## Directions for this task
Scan the entries below for "where" and copy each line that holds it.

======== Listed records

-- ==== Sys2Proof/Laws/Unchanged.lean ====
section
/-! SUPPORT. What each shared operation leaves: a register field that its mask does not name reads as before, and so does the hidden state of a lane
where the mask does not name the lanes. For simp with a discharger that decides. -/

set_option Elab.async false

namespace Sys2Proof.Machine

variable {m : Nat}

/-- A part that the mask does not name is loose. -/
theorem loose_part (s0 : State) (x : Part) (h : m.testBit x.bit = false) (h60 : m.testBit 60 = false)
    (hm : x = .mem → ∀ k ∈ [56, 57, 58, 59, 61, 62], m.testBit k = false) :
    Loose m (fun t => Part.same s0 t x) where
  upd {s t} hk hg := by
    cases x with
    | staged => exact (hg.staged h).trans hk
    | perMaster => exact (hg.perMaster h).trans hk
    | latHigh => exact (hg.latHigh h).trans hk
    | heldLow => exact (hg.heldLow h).trans hk
    | frameCycle => exact (hg.frameCycle h).trans hk
    | cycle => exact (hg.cycle h).trans hk
    | free => exact (hg.free h).trans hk
    | resp => exact (hg.resp h).trans hk
    | ringQ => exact (hg.ringQ h).trans hk
    | logQ => exact (hg.logQ h).trans hk
    | mem => exact (hg.mem).trans hk
    | lanes => exact (hg.lanes h).trans hk
    | sill => exact (hg.sill h).trans hk
    | sched => exact (hg.sched h).trans hk
    | tap => exact (hg.tap h).trans hk
    | longMem => exact (hg.longMem h).trans hk
    | retPages => exact (hg.retPages h).trans hk
    | plate => exact (hg.plate h).trans hk
    | links => exact (hg.links h).trans hk
    | actions => exact (hg.actions h).trans hk
    | pauses => exact (hg.pauses h).trans hk
    | mdlyHeld => exact (hg.mdlyHeld h).trans hk
    | chg => exact (hg.chg h).trans hk
    | queued => exact (hg.queued h).trans hk
    | scnTrig => exact (hg.scnTrig h).trans hk
    | scnQ => exact (hg.scnQ h).trans hk
    | mrecHeld => exact (hg.mrecHeld h).trans hk
    | sides => exact (hg.sides h).trans hk
    | groups => exact (hg.groups h).trans hk
    | plumb => exact (hg.plumb h).trans hk
    | mate => exact (hg.mate h).trans hk
    | fuses => exact (hg.fuses).trans hk
    | raise => exact (hg.raise h).trans hk
    | pcie => exact (hg.pcie h).trans hk
    | own => exact (hg.own h).trans hk
    | sampled => exact (hg.sampled h).trans hk
    | tunnel => exact (hg.tunnel h).trans hk
    | spiQuad => exact (hg.spiQuad h).trans hk
    | snd => exact (hg.snd h).trans hk
    | ddr => exact (hg.ddr h).trans hk
    | snapFixed => exact (hg.snapFixed h).trans hk
    | chainHeld => exact (hg.chainHeld h).trans hk
    | snapAt => exact (hg.snapAt h).trans hk
    | snapped => exact (hg.snapped h).trans hk
    | clear => exact (hg.clear h).trans hk
    | archive => exact (hg.archive h).trans hk
    | pegs => exact (hg.pegs h).trans hk
    | tally => exact (hg.tally h).trans hk
    | tallyQ => exact (hg.tallyQ h).trans hk
    | tallySecond => exact (hg.tallySecond h).trans hk
    | tallyLost => exact (hg.tallyLost h).trans hk
    | sist => exact (hg.sist h).trans hk
    | guarding => exact (hg.guarding h).trans hk
    | tallyRaw => exact (hg.tallyRaw h).trans hk
  setByte h1 _ hk _ _ := by
    cases x <;> first | exact hk | exact absurd h1 (Bool.eq_false_iff.mp h)
  area k hk _ h _ _ ha := by
    cases x <;> first | exact h | exact absurd hk (Bool.eq_false_iff.mp (hm rfl k (area_bits ha)))
  bank h1 _ hk _ _ := by
    cases x <;> first | exact hk | exact absurd h1 (Bool.eq_false_iff.mp (hm rfl 59 (by decide)))
  clear h1 _ hk _ _ := by
    cases x <;> first | exact hk | exact absurd h1 (Bool.eq_false_iff.mp h)
  zero h1 h2 _ hk _ _ := by
    cases x <;> first | exact hk | exact absurd h1 (Bool.eq_false_iff.mp h) | exact absurd h2 (Bool.eq_false_iff.mp h)
  secure h1 _ hk := by
    cases x <;> first | exact hk | exact absurd h1 (Bool.eq_false_iff.mp (hm rfl 62 (by decide)))
  rekey h1 h2 _ hk := by
    cases x <;> first | exact hk | exact absurd h1 (Bool.eq_false_iff.mp (hm rfl 62 (by decide))) | exact absurd h2 (Bool.eq_false_iff.mp h)
  blow h1 _ hk _ := by
    cases x <;> first | exact hk | exact absurd h1 (Bool.eq_false_iff.mp h)
  fresh h1 _ _ _ _ _ _ _ _ _ _ _ := absurd h1 (Bool.eq_false_iff.mp h60)

/-- The hidden state of the lanes where the mask does not name it. -/
theorem loose_lane (s0 : State) (n : Nat) (h : m.testBit 13 = false) (h60 : m.testBit 60 = false) :
    Loose m (fun t => t.lane n = s0.lane n) where
  upd hk hg := by
    show State.lane _ n = _
    unfold State.lane
    rw [hg.lanes h]
    exact hk
  setByte _ _ hk _ _ := hk
  area _ _ _ hk _ _ _ := hk
  bank _ _ hk _ _ := hk
  clear _ _ hk _ _ := hk
  zero _ _ _ hk _ _ := hk
  secure _ _ hk := hk
  rekey _ _ _ hk := hk
  blow _ _ hk _ := hk
  fresh h1 _ _ _ _ _ _ _ _ _ _ _ := absurd h1 (Bool.eq_false_iff.mp h60)

@[simp] theorem State.fld_setMfld (s : State) (f : Fld) (i m v : Nat) {fq : Fld} (jx : Nat) (hf : regOk 0x8 fq.id = false) :
    (State.setMfld s f i m v).fld fq jx = s.fld fq jx := State.setMfld_k (loose_fld hf) rfl f i m v

@[simp] theorem State.lane_setMfld (s : State) (f : Fld) (i m v : Nat) (jx : Nat) : (State.setMfld s f i m v).lane jx = s.lane jx :=
  State.setMfld_k (loose_lane s jx (by decide) (by decide)) rfl f i m v

@[simp] theorem State.lane_drawn (s : State) (jx : Nat) : (State.drawn s).lane jx = s.lane jx :=
  State.drawn_k (loose_lane s jx (by decide) (by decide)) rfl

@[simp] theorem State.fld_writeBytes (s : State) (a : Nat) (l : List (BitVec 8)) {fq : Fld} (jx : Nat) (hf : regOk 0x1000 fq.id = false) :
    (State.writeBytes s a l).fld fq jx = s.fld fq jx := State.writeBytes_k (loose_fld hf) rfl a l

@[simp] theorem State.lane_writeBytes (s : State) (a : Nat) (l : List (BitVec 8)) (jx : Nat) : (State.writeBytes s a l).lane jx = s.lane jx :=
  State.writeBytes_k (loose_lane s jx (by decide) (by decide)) rfl a l

@[simp] theorem State.fld_writeLe (s : State) (a n v : Nat) {fq : Fld} (jx : Nat) (hf : regOk 0x1000 fq.id = false) :
    (State.writeLe s a n v).fld fq jx = s.fld fq jx := State.writeLe_k (loose_fld hf) rfl a n v

@[simp] theorem State.lane_writeLe (s : State) (a n v : Nat) (jx : Nat) : (State.writeLe s a n v).lane jx = s.lane jx :=
  State.writeLe_k (loose_lane s jx (by decide) (by decide)) rfl a n v

@[simp] theorem State.lane_answer (s : State) (st : Status) (ws : List Nat) (jx : Nat) : (State.answer s st ws).lane jx = s.lane jx :=
  State.answer_k (loose_lane s jx (by decide) (by decide)) rfl st ws

@[simp] theorem State.fld_recordErr (s : State) (m a target kind : Nat) {fq : Fld} (jx : Nat) (hf : regOk 0x1e000000000000000000000000000000000000000000000000000000000000000000000000000000000000000000000000000000000000000000000000000000000000000000000000000000000000 fq.id = false) :
    (State.recordErr s m a target kind).fld fq jx = s.fld fq jx := State.recordErr_k (loose_fld hf) rfl m a target kind

@[simp] theorem State.lane_recordErr (s : State) (m a target kind : Nat) (jx : Nat) : (State.recordErr s m a target kind).lane jx = s.lane jx :=
  State.recordErr_k (loose_lane s jx (by decide) (by decide)) rfl m a target kind

@[simp] theorem State.fld_defaultHit (s : State) (m a : Nat) {fq : Fld} (jx : Nat) (hf : regOk 0x1e400000000000000000000000000000000000000000000000000000000000000000000000000000000000000000000000000000000000000000000000000000000000000000000000000000000e00 fq.id = false) :
    (State.defaultHit s m a).fld fq jx = s.fld fq jx := State.defaultHit_k (loose_fld hf) rfl m a

@[simp] theorem State.lane_defaultHit (s : State) (m a : Nat) (jx : Nat) : (State.defaultHit s m a).lane jx = s.lane jx :=
  State.defaultHit_k (loose_lane s jx (by decide) (by decide)) rfl m a

@[simp] theorem State.fld_tallyAdd (s : State) (kind cls inst : Nat) (data : List Nat) {fq : Fld} (jx : Nat) (hf : regOk 0x4000000000000 fq.id = false) :
    (State.tallyAdd s kind cls inst data).fld fq jx = s.fld fq jx := State.tallyAdd_k (loose_fld hf) rfl kind cls inst data

@[simp] theorem State.lane_tallyAdd (s : State) (kind cls inst : Nat) (data : List Nat) (jx : Nat) : (State.tallyAdd s kind cls inst data).lane jx = s.lane jx :=
  State.tallyAdd_k (loose_lane s jx (by decide) (by decide)) rfl kind cls inst data

@[simp] theorem State.fld_updSist (s : State) (f : Sist → Sist) {fq : Fld} (jx : Nat) (hf : regOk 0x20000000000000 fq.id = false) :
    (State.updSist s f).fld fq jx = s.fld fq jx := State.updSist_k (loose_fld hf) rfl f

@[simp] theorem State.lane_updSist (s : State) (f : Sist → Sist) (jx : Nat) : (State.updSist s f).lane jx = s.lane jx :=
  State.updSist_k (loose_lane s jx (by decide) (by decide)) rfl f

@[simp] theorem State.fld_showBusy (s : State) {fq : Fld} (jx : Nat) (hf : regOk 0x2000000000000000000000000000000000000000000000000000000000000000000000000000000000000000000000000000000000000000000000000000000000000000000000000000000000000000000000000000000000000 fq.id = false) :
    (State.showBusy s).fld fq jx = s.fld fq jx := State.showBusy_k (loose_fld hf) rfl

@[simp] theorem State.lane_showBusy (s : State) (jx : Nat) : (State.showBusy s).lane jx = s.lane jx :=
  State.showBusy_k (loose_lane s jx (by decide) (by decide)) rfl

@[simp] theorem State.fld_needSubst (s : State) (cls inst : Nat) {fq : Fld} (jx : Nat) (hf : regOk 0x20000000000000000000000000000000000000000000000000000000000000000000000000000000000000000000000000000000000000000000000000000000000000000000000000000000000000000000000004000000000d00 fq.id = false) :
    (State.needSubst s cls inst).fld fq jx = s.fld fq jx := State.needSubst_k (loose_fld hf) rfl cls inst

@[simp] theorem State.lane_needSubst (s : State) (cls inst : Nat) (jx : Nat) : (State.needSubst s cls inst).lane jx = s.lane jx :=
  State.needSubst_k (loose_lane s jx (by decide) (by decide)) rfl cls inst

@[simp] theorem State.fld_substDoneAt (s : State) (cls inst spare f : Nat) {fq : Fld} (jx : Nat) (hf : regOk 0x22000000000000000000000000000000000000000000000000000000000000000000000000000000000000000000000000000000000000000000000000000000000000000000000000000000000000000000000004000000000c00 fq.id = false) :
    (State.substDoneAt s cls inst spare f).fld fq jx = s.fld fq jx := State.substDoneAt_k (loose_fld hf) rfl cls inst spare f

@[simp] theorem State.lane_substDoneAt (s : State) (cls inst spare f : Nat) (jx : Nat) : (State.substDoneAt s cls inst spare f).lane jx = s.lane jx :=
  State.substDoneAt_k (loose_lane s jx (by decide) (by decide)) rfl cls inst spare f

@[simp] theorem State.fld_substDone (s : State) (cls inst spare : Nat) {fq : Fld} (jx : Nat) (hf : regOk 0x22000000000000000000000000000000000000000000000000000000000000000000000000000000000000000000000000000000000000000000000000000000000000000000000000000000000000000000000004000000000c00 fq.id = false) :
    (State.substDone s cls inst spare).fld fq jx = s.fld fq jx := State.substDone_k (loose_fld hf) rfl cls inst spare

@[simp] theorem State.lane_substDone (s : State) (cls inst spare : Nat) (jx : Nat) : (State.substDone s cls inst spare).lane jx = s.lane jx :=
  State.substDone_k (loose_lane s jx (by decide) (by decide)) rfl cls inst spare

================

## Output of the exercise
where the mask does not name the lanes. For simp with a discharger that decides. -/
    Loose m (fun t => Part.same s0 t x) where
/-- The hidden state of the lanes where the mask does not name it. -/
    Loose m (fun t => t.lane n = s0.lane n) where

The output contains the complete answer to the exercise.